Выбрать главу

Глава 19

Эпилог

Санкт-Петербург, Московский вокзал, 8 июня 1830 года

Тринадцать лет.

Ровно тринадцать лет с того дня, когда я очнулся закопанным по шею на берегу Царскосельском пруда.

И вот сегодня настало время подвести некоторые итоги моего пребывания в этом мире.

Московский вокзал, залитый утренним светом, полный народа, знамён и цветов. Море шляп, мундиров, бриллиантовых булавок и нервных улыбок. Ну и куча журналистов и фотографов — куда без них.

Вся столица здесь — но не только аристократия. В первых рядах, отделённые алой лентой от парадной аллеи, стояли те, чьи руки проложили путь от Петербурга к Москве: рабочие в праздничных рубахах с вышитыми гербами. Их груди украшали серебряные медали «За постройку железной дороги»– не как символы награды, а как знамёна труда, заменившие собой штыки почётного карауля. Инженеры в новых сюртуках, рядом — теодолиты, увенчанные лентами, и чертёжные доски с гравюрами будущих станций, развешанные как трофеи. Даже в этот день, когда аристократы щеголяли нарядами и ювелирными изделиями, здесь царила рабочая гордость.

Кого уж точно не было у Московского вокзала, так это бунтовщиков, каковыми оказались в моём мире декабристы.

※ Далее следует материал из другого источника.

/-- After stripe `i` of a frame: past the last one the frame's processing ends (R137). -/
def State.lastStripe (s : State) (c fid i : Nat) : State :=
  match s.frame? c fid with
  | none => s
  | some f =>
    if i + 1 = s.completeOf f ∧ ((s.landedOf f).2 ∨ i + 1 = f.n) then s.procBoundary c fid 0 else s

/-- STRIPE_DONE (R143, R145, R146, R161, R162): the stripe in the pipeline is processed. -/
def execStripeDone (s : State) : Res :=
  match s.ladle.cur with
  | none => .next s
  | some q =>
    match s.frame? q.ctx q.fid with
    | none => .next s
    | some f => .next ((s.stripeOut q f).lastStripe q.ctx q.fid q.stripe)

/-- READBACK_STALE (R145, R194): the read-back of the stripe in the pipeline completes STALE, or that of the head does. -/
def execReadbackStale (ctx : Fin 6) (s : State) : Res :=
  let c := ctx.val
  match (match s.ladle.cur with | some q => if q.ctx = c then some q.fid else none | none => none) with
  | none => .next s
  | some fid =>
    match s.frame? c fid with
    | none => .next s
    | some f =>
      let gone := match f.src with
        | some (.decoder _) => false
        | _ => (s.readRec c f).isNone
      if gone then
        let s := (s.setB CTX_LADLE_STAT__BUSY false).setF CTX_LADLE_STAT__CUR 7
        .next ((s.wn VLT_PD_STAT 0x70).procBoundary c fid 3)
      else .next s

/-! ### Triggers (R143, R144) -/

/-- The playback source of context `c` gives a frame at its next pace tick. -/
def PlaySource.more (q : PlaySource) : Bool := q.count == 0 || q.loop || decide (q.next < q.count)
def State.sourceMore (s : State) (c : Nat) : Bool :=
  match (s.cx c).nextSource with
  | some _ => true
  | none => match (s.cx c).source with
    | some q => q.more
    | none => false

/-- The skippable frame of a context (R144): its oldest frame with no started stripe; a sensor context's has landed a
stripe; for playback it may be the frame of the next pace tick (none). -/
def State.skippable (s : State) (c : Nat) : Option (Option Nat) :=
  match (s.cx c).frames.find? (fun f => f.started == 0 && !f.procStop && (decide (4 ≤ c) || !f.landed.isEmpty)) with
  | some f => some (some f.fid)
  | none => if 4 ≤ c ∧ (s.cx c).skipNext.isNone ∧ s.sourceMore c = true then some none else none

/-- The victim of R144. -/
def State.victim (s : State) : Option Nat :=
  ((List.range 6).filter (fun c => !s.essential c && s.cst c == 2 && (s.skippable c).isSome)).foldl (fun (b : Option Nat) c =>
    match b with
    | some d => if s.prio d ≤ s.prio c then some c else b
    | none => some c) none

/-- LADLE_TRIGGER (R143, R144, R146): the ready head of a context has not started by its trigger time. -/
def execLadleTrigger (ctx : Fin 6) (s : State) : Res :=
  let c := ctx.val
  match s.head c with
  | none => .next s
  | some (f, _) =>
    if s.headReady c = false ∨ f.triggered = true then .next s
    else
      let s := s.modFrame c f.fid (fun g => { g with triggered := true })
      let s := { s with ladle := { s.ladle with triggers := s.ladle.triggers + 1 } }
      match s.victim with
      | none =>
        .next ((s.raise (CTX_C_ERR__NO_VICTIM c)).modFrame c f.fid (fun g => { g with cnt := { g.cnt with noVictim := true } }))
      | some v =>
        match s.skippable v with
        | some (some fid) => .next (s.procBoundary v fid 1 (c, f.fid))
        | some none =>
          let k : ProcCnt := { cause := 1, trigCtx := c, trigFid := f.fid, endNs := s.ns }
          let s := s.modCx v (fun q => { q with skipNext := some k })
          .next ((s.skipEvent v (s.nextFid v) k).frameDone v)
        | none => .next s
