-- ==== Sys2Proof/Machine/Dispatch.lean ====
section
/-!
DEFINITION. What each command does: one arm per constructor, each a call of its meaning.
-/
namespace Sys2Proof.Machine
open Sys2Proof
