-- ==== Sys2Proof/Machine/Step.lean ====
section
/-!
DEFINITION. One step of the block: the command at the front of the queue takes effect on the state with the queue's
rest; on an empty queue one FAB tick passes.
-/
namespace Sys2Proof.Machine
open Sys2Proof

/-- A step on an empty queue: one FAB tick of the timebase while the logic runs (spec/17, R338; log 37). -/
def idle (s : State) : Host.Outcome State Fault Refusal := .next (if s.clocked then s.fabTick else s)

/-- One step. -/
def step (s : State) : Host.Outcome State Fault Refusal :=
  match s.pending with
  | [] => idle s
  | c :: rest => exec c { s with pending := rest }

/-- The state with the command that a word spells put at the front of its queue; the table gives no row bits, so no
word spells one (spec/opcode_table.json). -/
def State.withFetchWord (s : State) (nbits w : Nat) : State :=
  match decodeTableWord nbits w with
  | some c => { s with pending := c :: s.pending }
  | none => s

end Sys2Proof.Machine
end

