-- ==== Sys2Proof/Certificates/Slice0/Obligations.lean ====
section
/-!
DEFINITION. The statements put to the provers. `exec` is the effect of one command, `step` the step of the machine; each docstring says
what the definition states, in the same order.
-/
open Sys2Proof Sys2Proof.Machine

/-- For every command c, every rest of a queue and every state, step of the state whose queue is c followed by the
rest is exec of c on that state with the rest as its queue. -/
def Obligations.StepRunsFront : Prop :=
  ∀ (c : Instr) (rest : List Instr) (s : State),
    step { s with pending := c :: rest } = exec c { s with pending := rest }

/-- With an empty queue step answers a next state. It is one FAB tick (State.fabTick) while State.clocked holds of the
state, and the state as it was otherwise. That a step on an empty queue stands for one FAB tick is the model's choice
(DESIGN CHOICE, log 37). -/
def Obligations.StepIdle : Prop :=
  (∀ (s : State), s.pending = [] → s.clocked = true → step s = .next s.fabTick)
  ∧ (∀ (s : State), s.pending = [] → s.clocked = false → step s = .next s)

/-- State.reset meets Inv: the working region, the BAR2 ring storage, the host bytes and the register file are in
their canonical forms and every queued command is well formed. -/
def Obligations.ResetInv : Prop :=
  Inv State.reset

/-- For every state that meets Inv, if step answers a next state, that state meets Inv: the working region, the BAR2
ring storage and the register file keep their canonical forms (addresses rise strictly, no entry equals what an
unlisted address reads as), the host bytes stay in rising order, and every queued command stays well formed. -/
def Obligations.StepKeepsInv : Prop :=
  ∀ (s t : State), Inv s → step s = .next t → Inv t

/-- exec never answers a refusal. Every command outside mayFault (CXL.mem requests, register accesses) answers a next
state from every state, whatever its operands. -/
def Obligations.CommandsComplete : Prop :=
  ∀ (i : Instr) (s : State), (∀ r, exec i s ≠ .refused r) ∧ (mayFault i = false → Completes i s)

/-- If a command answers a next state, the queue and the part variant are as before, what has left the device so far
is a prefix of what has left it after, and the counter of free values has not gone down. -/
def Obligations.CommandsKeep : Prop :=
  ∀ (i : Instr) (s t : State), exec i s = .next t →
    t.pending = s.pending ∧ t.dev.variant = s.dev.variant ∧ s.out <+: t.out ∧ s.freeCtr ≤ t.freeCtr

/-- For each command that writesRegion does not list, if it answers a next state, every byte of the working region
reads after it as it read before. -/
def Obligations.RegionFrame : Prop :=
  ∀ (i : Instr) (s t : State), writesRegion i = false → exec i s = .next t → ∀ a, t.memB a = s.memB a

/-- A packet not cut off from its reply, whose NOREPLY rule does not apply and whose reply ring (in host memory) has
room and holds nothing back, is completed by 64 bytes of Table 2-3 at the reply base plus 64 times the tail modulo the
ring size, PHASE 1 where bit LOG2N of the tail is 0. TAIL moves on by one modulo twice the ring size, the ring's PEND
bit stands, every other host byte, every register but the ring's TAIL and CMD_IRQ, and the working region stay. -/
def Obligations.ReplyWritten : Prop :=
  ∀ (s : State) (h : Hdr) (o : Outc), storeRising s.regs = true → s.isLate h = false → noReply h o = false →
  h.ring < 4 → s.f (CMD_CR_CFG__LOG2N h.ring) ≤ 8 → s.rpFull h.ring = false →
  s.cmd.held.any (fun r => r.hdr.ring == h.ring) = false → s.on (CMD_CR_CFG__PLOC h.ring) = false →
    let lg := s.f (CMD_CR_CFG__LOG2N h.ring)
    let tail := s.f (CMD_RP_TAIL__TAIL h.ring)
    let a := s.rn (CMD_RP_BASE_HI h.ring) * 0x100000000 + s.f (CMD_RP_BASE_LO__BASE_LO h.ring) * 0x1000
      + 64 * (tail % 2 ^ lg)
    let t := s.complete h o
    (∀ i, i < 64 → storeFind t.host (a + i) = (replyBytes ⟨h, false, o⟩ (!bitAt tail lg) s.ns)[i]?)
      ∧ (∀ x, (x < a ∨ a + 64 ≤ x) → storeFind t.host x = storeFind s.host x)
      ∧ t.f (CMD_RP_TAIL__TAIL h.ring) = (tail + 1) % 2 ^ (lg + 1) ∧ t.bit CMD_IRQ__PEND h.ring = true
      ∧ OnlyRegs [CMD_RP_TAIL h.ring, CMD_IRQ] s t ∧ t.mem = s.mem ∧ t.bar2 = s.bar2

/-- Let a ring be one that PACKET_FETCH may serve: the device is ready, the ring is enabled with a posted packet and
room in its reply ring, and no ring passed by in the round could be served (State.fetchable, State.passedBy); let the
slot at HEAD read as a packet of a known opcode, and let no packet of the ring be in flight. PACKET_FETCH makes the
ring the one served last, clears its stop bits and moves HEAD on. When the header checks pass it starts the packet: a
fast-path packet, whatever the firmware queue holds; a firmware-path packet queued for the firmware, urgent where flag
2 is set, when no packet of another ring works on the same object, no firmware activation runs and the queue has fewer
than 64 entries in use. A packet that a header check refuses is completed with that check's outcome. PACKET_FETCH of a
ring it may serve, whose slot at HEAD reads as failed or poisoned, makes the ring the one served last, clears its EN,
sets FETCH_ERR and logs DMA_ERROR with the address; in the PCIe fallback it also reports an advisory non-fatal error.
PACKET_FETCH changes nothing for a ring that may not be served: one of a device not ready, not enabled, without a
posted packet or with a full reply ring (State.fetchable), or one that comes after another ring that could be served
(State.passedBy). -/
def Obligations.PacketStarts : Prop :=
  (∀ (ring : Fin 4) (slot : Slot) (opcode flags : BitVec 16) (seq : W32) (len target : BitVec 16) (rsv : W32) (ps : List W32) (sp : OpSpec) (s : State),
    s.fetchable ring = true → s.passedBy ring = false →
    s.slotRead ring slot = .packet opcode flags seq len target rsv ps → s.inflight ring = [] →
      opSpec opcode.toNat = some sp →
      headerCheck sp s.dev.safe s.dlt.disabled ring len.toNat flags.toNat target.toNat rsv.toNat ps = none →
      sp.fast = true →
      exec (.packetFetch ring slot) s =
        let u := (({ s with cmd := { s.cmd with turn := ring } } : State).setWait ring false false).headNext ring
        .next (u.start {
          ring := ring, seq := seq, opcode := opcode.toNat, target := target.toNat, flags := flags.toNat, fast := true
          queued := false, urgent := false, late := false, waitB := false }))
  ∧ (∀ (ring : Fin 4) (slot : Slot) (opcode flags : BitVec 16) (seq : W32) (len target : BitVec 16) (rsv : W32) (ps : List W32) (sp : OpSpec) (s : State),
    s.fetchable ring = true → s.passedBy ring = false →
    s.slotRead ring slot = .packet opcode flags seq len target rsv ps → s.inflight ring = [] →
      opSpec opcode.toNat = some sp →
      headerCheck sp s.dev.safe s.dlt.disabled ring len.toNat flags.toNat target.toNat rsv.toNat ps = none →
    sp.fast = false → s.busyHolder ring target.toNat = none → s.flash.activating = none → s.fwqUsed < 64 →
      exec (.packetFetch ring slot) s =
        let u := (({ s with cmd := { s.cmd with turn := ring } } : State).setWait ring false false).headNext ring
        .next (u.start {
          ring := ring, seq := seq, opcode := opcode.toNat, target := target.toNat, flags := flags.toNat, fast := false
          queued := true, urgent := bitAt flags.toNat 2, late := false, waitB := false }))
  ∧ (∀ (ring : Fin 4) (slot : Slot) (opcode flags : BitVec 16) (seq : W32) (len target : BitVec 16) (rsv : W32) (ps : List W32) (sp : OpSpec) (o : Outc) (s : State),
    s.fetchable ring = true → s.passedBy ring = false →
    s.slotRead ring slot = .packet opcode flags seq len target rsv ps → s.inflight ring = [] →
      opSpec opcode.toNat = some sp →
      headerCheck sp s.dev.safe s.dlt.disabled ring len.toNat flags.toNat target.toNat rsv.toNat ps = some o →
      exec (.packetFetch ring slot) s =
        let u := (({ s with cmd := { s.cmd with turn := ring } } : State).setWait ring false false).headNext ring
        .next (u.complete { ring := ring, seq := seq, opcode := opcode.toNat, flags := flags.toNat } o))
  ∧ (∀ (ring : Fin 4) (slot : Slot) (addr : Nat) (poisoned : Bool) (s : State), s.fetchable ring = true →
    s.passedBy ring = false → s.slotRead ring slot = .failed addr poisoned →
      exec (.packetFetch ring slot) s =
        let u := ({ s with cmd := { s.cmd with turn := ring } } : State)
        let v := ((u.setF (CMD_CR_CFG__EN ring) 0).raise (CMD_CR_STAT__FETCH_ERR ring)).log .cmd evDmaError 0xFFFF addr (addr / 0x100000000)
          (ring + 0x10000 * b2n poisoned)
        .next (if v.cxl.fallback then v.aer .advisoryNonFatal else v))
  ∧ (∀ (ring : Fin 4) (slot : Slot) (s : State), s.fetchable ring = false ∨ s.passedBy ring = true →
      exec (.packetFetch ring slot) s = .next s)

/-- A doorbell below twice the ring size, at most a ring ahead of HEAD and not behind the last tail becomes the ring's
tail and changes nothing else, before the device is ready too (log 81); any other value only sets DB_RANGE. On a ready
device CMD_RP_HEAD of a value below twice the ring size that returns no more reply slots than are in use becomes the
reply ring's HEAD, held replies are written while there is room, and what waited for a completion follows; any other
value only sets DB_RANGE. Before the device is ready CMD_RP_HEAD changes nothing. -/
def Obligations.Doorbells : Prop :=
  (∀ (ring : Fin 4) (v : W32) (s : State),
      let n := v.toNat % 512
      exec (.cmdDb ring v) s = .next
        (if n < 2 * s.ringN ring ∧ s.crAhead ring n ≤ s.ringN ring ∧ s.crAhead ring (s.cmd.tail.getD ring 0) ≤ s.crAhead ring n
          then { s with cmd := { s.cmd with tail := s.cmd.tail.setIfInBounds ring n } } else s.raise (CMD_CR_STAT__DB_RANGE ring)))
  ∧ (∀ (ring : Fin 4) (v : W32) (s : State), s.dev.ready = true →
      let h := v.toNat % 512
      let m := 2 * s.ringN ring
      let u := s.setF (CMD_RP_HEAD__HEAD ring) h
      exec (.cmdRpHead ring v) s = .next
        (if h < m ∧ (h + m - s.f (CMD_RP_HEAD__HEAD ring) % m) % m ≤ s.rpUsed ring
          then (State.flushHeld ring u.cmd.held.length u).afterEnd 0 else s.raise (CMD_CR_STAT__DB_RANGE ring)))
  ∧ (∀ (ring : Fin 4) (v : W32) (s : State), s.dev.ready = false → exec (.cmdRpHead ring v) s = .next s)

/-- While no reset or sleep is planned, PACKET_COMPLETE of a packet whose operation has ended completes it with that
outcome, and what waited for a completion follows. CMD_LATE_DONE of a packet cut off from its reply, whose operation
has ended, logs its SEQ and final STATUS and writes no reply of it. REPLY_BOUND_EXPIRY of a packet whose reply ring
has room, whose operation has not ended and which waits on no queue reset, sensor transfer or admission, counts a
timeout; a packet still waiting in the firmware queue it abandons and answers TIMEOUT with DETAIL 0; a firmware-path
packet being executed it answers TIMEOUT with DETAIL 1 and LATE_POSSIBLE and keeps as cut off from its reply.
FWQ_URGENT_AGE gives the first such waiting packet that is not urgent urgent standing and changes nothing else;
without one it changes nothing. CMD_RP_STALL on a full reply ring logs the event, on any other it changes nothing. -/
def Obligations.PacketEnds : Prop :=
  (∀ (ring : Fin 4) (seq : W32) (r : Reply) (s : State),
      s.cmd.done.find? (fun r => r.hdr.ring == ring.val && r.hdr.seq == seq && !s.isLate r.hdr) = some r →
      s.dev.after = none →
      exec (.packetComplete ring seq) s =
        let u := { s with cmd := { s.cmd with done := s.cmd.done.erase r } }
        .next (((u.complete r.hdr r.out).dropAfter r.hdr r.out).afterEnd r.hdr.opcode))
  ∧ (∀ (ring : Fin 4) (seq : W32) (r : Reply) (s : State),
      s.cmd.done.find? (fun r => r.hdr.ring == ring.val && r.hdr.seq == seq && s.isLate r.hdr) = some r →
      s.dev.after = none →
      exec (.cmdLateDone ring seq) s =
        let u := { s with cmd := { s.cmd with done := s.cmd.done.erase r } }
        .next ((((u.unstart r.hdr).log .cmd evCmdLateDone 0xFFFF seq.toNat r.out.status).dropAfter r.hdr r.out).afterEnd r.hdr.opcode))
  ∧ (∀ (ring : Fin 4) (seq : W32) (opcode : BitVec 16) (e : Started) (s : State),
      s.cmd.started.find? (fun (e : Started) => e.ring == ring.val && e.seq == seq && e.opcode == opcode.toNat && !e.late) = some e →
    s.rpFull e.ring = false → e.queued = true → e.waitB = false → s.cmd.done = [] →
      s.resetOf ⟨e.ring, e.seq, e.opcode, e.flags, e.id⟩ = none →
      s.port.toList.any (fun q => q.xfer.any (fun x => x.hdr == some ⟨e.ring, e.seq, e.opcode, e.flags, e.id⟩ && !x.running)) = false →
      exec (.replyBoundExpiry ring seq opcode) s =
        let u := s.bumpEvt .cmd CMD_TIMEOUT_CNT
        let u := { u with cmd := { u.cmd with abandoned := u.cmd.abandoned ++ [e] } }
        .next ((u.deliver ⟨⟨e.ring, e.seq, e.opcode, e.flags, e.id⟩, false, refuse stTimeout 0x0000⟩).afterEnd 0))
  ∧ (∀ (ring : Fin 4) (seq : W32) (opcode : BitVec 16) (e : Started) (s : State),
      s.cmd.started.find? (fun (e : Started) => e.ring == ring.val && e.seq == seq && e.opcode == opcode.toNat && !e.late) = some e →
    s.rpFull e.ring = false → e.queued = false → e.fast = false → e.waitB = false → s.cmd.done = [] →
      s.resetOf ⟨e.ring, e.seq, e.opcode, e.flags, e.id⟩ = none →
      s.port.toList.any (fun q => q.xfer.any (fun x => x.hdr == some ⟨e.ring, e.seq, e.opcode, e.flags, e.id⟩ && !x.running)) = false →
      exec (.replyBoundExpiry ring seq opcode) s =
        let u := (s.bumpEvt .cmd CMD_TIMEOUT_CNT).deliver ⟨⟨e.ring, e.seq, e.opcode, e.flags, e.id⟩, true, refuse stTimeout 0x0001⟩
        .next (State.afterEnd { u with cmd := { u.cmd with started := u.cmd.started ++ [{ e with late := true }] } } 0))
  ∧ (∀ (ring : Fin 4) (seq : W32) (e : Started) (s : State),
      s.cmd.started.find? (fun (e : Started) => e.ring == ring.val && e.seq == seq && e.queued && !e.urgent) = some e →
      exec (.fwqUrgentAge ring seq) s =
        .next { s with cmd := { s.cmd with started := s.cmd.started.map (fun x => if x.id = e.id then { x with urgent := true } else x) } })
  ∧ (∀ (ring : Fin 4) (seq : W32) (s : State),
      s.cmd.started.find? (fun (e : Started) => e.ring == ring.val && e.seq == seq && e.queued && !e.urgent) = none →
      exec (.fwqUrgentAge ring seq) s = .next s)
  ∧ (∀ (ring : Fin 4) (s : State),
      exec (.cmdRpStall ring) s = .next (if s.rpFull ring then s.log .cmd evCmdRpStall 0xFFFF ring else s))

Декабристы. Если верить историческим данным их было больше пятисот. Двести восемьдесят девять были признаны виновными. Более четырёх тысяч солдат, выступавших на стороне декабристов, после восстания были отправлены воевать на Кавказ, ко многим были применены телесные наказания.

Но на этот раз История изменила свой ход. Те из потенциальных декабристов, кто ещё не нашёл себя в делах Союза и после первых реформ, в деле возрождения Державы, позже составили костяк «Комитета по делам крестьян и помещиков».

Да, приходилось не только права крестьян отстаивать, но и помещиков с их семьями защищать.

Разъяснения от правительства под названием «Земля и воля» были разосланы везде, даже в самые маленькие деревушки. Их, под свет лучины, крестьяне заучивали наизусть. И это работало. В кои веки до народа донесли внятные объяснения происходящего.

В прошлой истории, после отмены крепостного права произошло более тысячи бунтов и волнений за год. В три раза больше, чем за предыдущие пять лет. А русский бунт — он всегда кровав и беспощаден. Вот и носились члены Комитета по сёлам и уездам, как проклятые, донося волю Императора и разрешая конфликты между крестьянами и помещиками.

Во многом благодаря их усилиям реформы малой кровью обошлись.

Я вышел из своего автомобиля — чёрного, необычного для этого мира, словно сошедшего со страниц моих воспоминаний. Его создали в Велье, в мастерских моих Самоделкиных, которые умеют превращать даже самые смелые фантазии в действующую технику.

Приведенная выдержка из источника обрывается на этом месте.